Additional national and international agencies have propounded research guidelines.²⁹ In 1993, the Council for International Organi-zations of Medical Sciences and the World Health Organization published International Ethical Guidelines for Biomedical Research Involving Human Subjects.³⁰ In the United States, the National Institutes of Health (NIH) Office for Human Research Protection (OHRP, formerly known as the Office for the Protection from Research Risks or OPRR) publishes and updates guidelines on protecting human subjects that govern all research projects receiving federal funding.³¹ The United States National Bioethics Advisory Commission proposed recommendations for heightening consent and competency requirements when investigators perform clinical trials on vulnerable research subjects.³² The Association of American Medical Colleges formulated a guide to scientific societies for developing codes of ethics in research.³³ The American Association for the Advancement of Science now publishes a newsletter with guidelines on ethical conduct for scientists.³⁴ Franklin Miller and Alan Wertheimer recently pointed out that the paternalism inherent in research ethics guidelines is fully justified and does not conflict with the primacy of obtaining subjects’ informed consent.³⁵

Since the drafting of the Nuremberg Code 60 years ago, the necessity of obtaining the full, free and informed consent of the research
subject has been elevated to an axiom of clinical research.

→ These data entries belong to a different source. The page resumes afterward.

-- ==== Sys2Proof/Machine/Coll.lean ====
section
/-! DEFINITION. The commands and messages of the collective engine (R315 to R350). -/

namespace Sys2Proof.Machine

/-! ### Jobs (R316 to R320) -/

/-- A COLL_CMD write: ignored and logged while BUSY (R351). -/
def State.collCmd (s : State) (f : Device → Device) : Result :=
  s.onDev fun d => d.access F.COLL_CMD.key fun d =>
    if d.flag F.COLL_CMD_STATUS_BUSY then d.logAccess F.COLL_CMD.key else f d

/-- A collective command ends with a RESULT. -/
def Device.collResult (d : Device) (r : Nat) : Device :=
  (d.wr F.COLL_CMD_STATUS_RESULT r).wr F.COLL_CMD_STATUS_BUSY 0

/-- R317, R318: the faults of a job descriptor, in the order of their RESULTs. -/
def Device.jobFault (d : Device) (b : Bytes) (ranks : List Nat) : Nat :=
  let f := u16At b 8
  let p := u8At b 0xA
  let k := u8At b 0xB
  if !zeros b 0xF 49 || ranks.any (4096 ≤ ·) then 1
  else if u64At b 0 = 0 ∨ f = 0 ∨ 4096 < f ∨ p = 0 ∨ 8 < p ∨ 4096 < f * p ∨ 16 < k ∨ f ≤ u16At b 0xC ∨ p ≤ u8At b 0xE then 2
  else if ranks.getD (u8At b 0xE * f + u16At b 0xC) 0 ≠ d.rd F.COLL_RANK_RANK then 3
  else if ranks.eraseDups.length ≠ ranks.length then 4
  else if k ≠ d.leafLog ∨ 2 ^ d.leafLog < f then 5
  else 0

/-- R318: the first 16 bytes of SHAKE128 over the descriptor with INDEX and STAGE zeroed. -/
def jobDigest (b : Bytes) : Bytes := padTo 16 (Config.shake 128 (b.take 0xC ++ zeroBytes 3 ++ b.drop 0xF) 16)

/-- Leaf blocks of a range [a, b) of leaves (R321); `fuel` bounds them. -/
def blocksFrom (k : Nat) : Nat → Nat → Nat → List (Nat × Nat)
  | 0, _, _ => []
  | fuel + 1, a, b =>
    if b ≤ a then []
    else
      let j := if a = 0 then k else lowBit a
      let j := ((List.range (j + 1)).filter fun i => decide (2 ^ i ≤ b - a)).foldl max 0
      (j, a) :: blocksFrom k fuel (a + 2 ^ j) b

/-- R321: the initial blocks of replica i. -/
def initialBlocks (i f k : Nat) : List (Nat × Nat) := blocksFrom k 32 (i * 2 ^ k / f) ((i + 1) * 2 ^ k / f)

/-- A device outside a job owns every leaf (R316). -/
def Device.leaveJob (d : Device) : Device :=
  { d with coll := { d.coll with
    job := none, joining := none, joinMsgs := [], joinTicks := 0, blocks := [[(d.leafLog, 0)]], moves := []
    digStep := none, digests := [], repairs := [], orders := [], windows := [], holdOff := [], since := [] } }.collView

/-- R318: no JOIN is in progress any more. -/
def Device.joinOver (d : Device) : Device :=
  { d with coll := { d.coll with joining := none, joinMsgs := [], joinTicks := 0 } }

/-- R318, R320: the device is a member of job `j`, with the initial blocks of every flock member and empty windows. -/
def Device.inJob (d : Device) (j : Job) : Device :=
  let d := { d with coll := { d.coll with
    job := some j, blocks := (List.range j.f).map fun i => initialBlocks i j.f d.leafLog, moves := [], digStep := none, digests := []
    repairs := [], orders := [], windows := [], holdOff := [], since := [] } }.collView
  (List.range j.f).foldl Device.memberView d

/-- R318: a JOIN ends. -/
def Device.joinEnd (d : Device) (ok : Bool) : Device :=
  match d.coll.joining with
  | none => d
  | some (j, _) =>
    if ok then ((d.joinOver.inJob j).raise F.COLL_INT_STATUS_JOINED).collResult 0
    else (d.joinOver.raise F.COLL_INT_STATUS_JOIN_FAIL).collResult 8

/-- R318: device (0, 0) answers every device with the outcome and joins or fails itself. The answer carries the common
digest, or zeros (DEDUCED, log entry 37). -/
def Device.joinAnswer (d : Device) (ok : Bool) : Device :=
  match d.coll.joining with
  | none => d
  | some (j, g) =>
    let p := (if ok then g else zeroBytes 16) ++ zeroBytes 48
    let d := ((j.ranks.take (j.f * j.p)).drop 1).foldl (fun d r => d.sendColl 0x11 1 r d.step64 [] p) d
    d.joinEnd ok

/-- R318: device (0, 0) has a digest; with all of them it compares and answers. -/
def Device.joinTake (d : Device) (rank : Nat) (g : Bytes) : Device :=
  match d.coll.joining with
  | none => d
  | some (j, own) =>
    match (List.range (j.f * j.p)).find? fun q => j.ranks.getD q 0 = rank with
    | none => d
    | some q =>
      let ms := Store.set (fun _ => []) d.coll.joinMsgs q g
      let d := { d with coll := { d.coll with joinMsgs := ms } }
      if (List.range (j.f * j.p)).all fun q => !(Store.get (fun _ => []) ms q).isEmpty then
        d.joinAnswer (ms.all fun e => e.2 == own)
      else d

/-- R318: a descriptor is accepted: its digest goes to device (0, 0). JOIN messages that waited here are taken. -/
def Device.joinBegin (d : Device) (b : Bytes) (ranks : List Nat) : Device :=
  let j : Job := ⟨u64At b 0, u16At b 8, u8At b 0xA, u16At b 0xC, u8At b 0xE,
    u8At b 0xE * u16At b 8 + u16At b 0xC, ranks⟩
  let g := jobDigest b
  let d := { d with coll := { d.coll with joining := some (j, g), joinMsgs := [], joinTicks := 0 } }.wr
    F.COLL_CMD_STATUS_BUSY 1
  if j.index = 0 ∧ j.stage = 0 then
    let ms := d.coll.inbox.filter (mTy · = 0x11)
    let d := { d with coll := { d.coll with inbox := d.coll.inbox.filter (mTy · ≠ 0x11) } }
    ms.foldl (fun d m => d.receive 0x11 m fun d => d.joinTake (mSrc m) ((mPayload m).take 16))
      (d.joinTake (d.rd F.COLL_RANK_RANK) g)
  else d.sendColl 0x11 1 (ranks.headD 0) d.step64 [] (g ++ zeroBytes 48)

Implicit in the doctrine of consent is the right of the research subject to refuse entrance into the study or to withdraw from the study at any time. As is true in the doctrine of informed consent for clinical treatment, a subject’s consent for research becomes valid only after there has been complete disclosure of the risks and benefits of the various treatment arms and their alternatives. The subject must have the cognitive capacity to accept or refuse, and there must be no coercion by individuals or agencies. The formalization of the consent process by the subject’s signing of a written document is essential. Patients volunteering as research subjects must be provided a written summary of the proposed research containing an accurate account of the consequences of their participation drafted in clear, understandable language, and including contact information for any questions or problems.³⁶

Valid consent for serving as a subject in a clinical trial is an ideal that often is not realized in practice.³⁷ Busy investigators often spend insufficient time on the process of education of the patient in the details of their participation in the clinical trial. Even when much time has been spent, there is evidence that many research subjects simply fail to understand the information in consent forms,³⁸ misunderstand the concept of randomization,³⁹ fail to appreciate the difference between a clinical trial and ordinary therapy, or cannot comprehend the language of the consent form.⁴⁰ Some subjects summarily decide to enroll and do not pay attention to the wealth of information presented to them and contained in the consent form.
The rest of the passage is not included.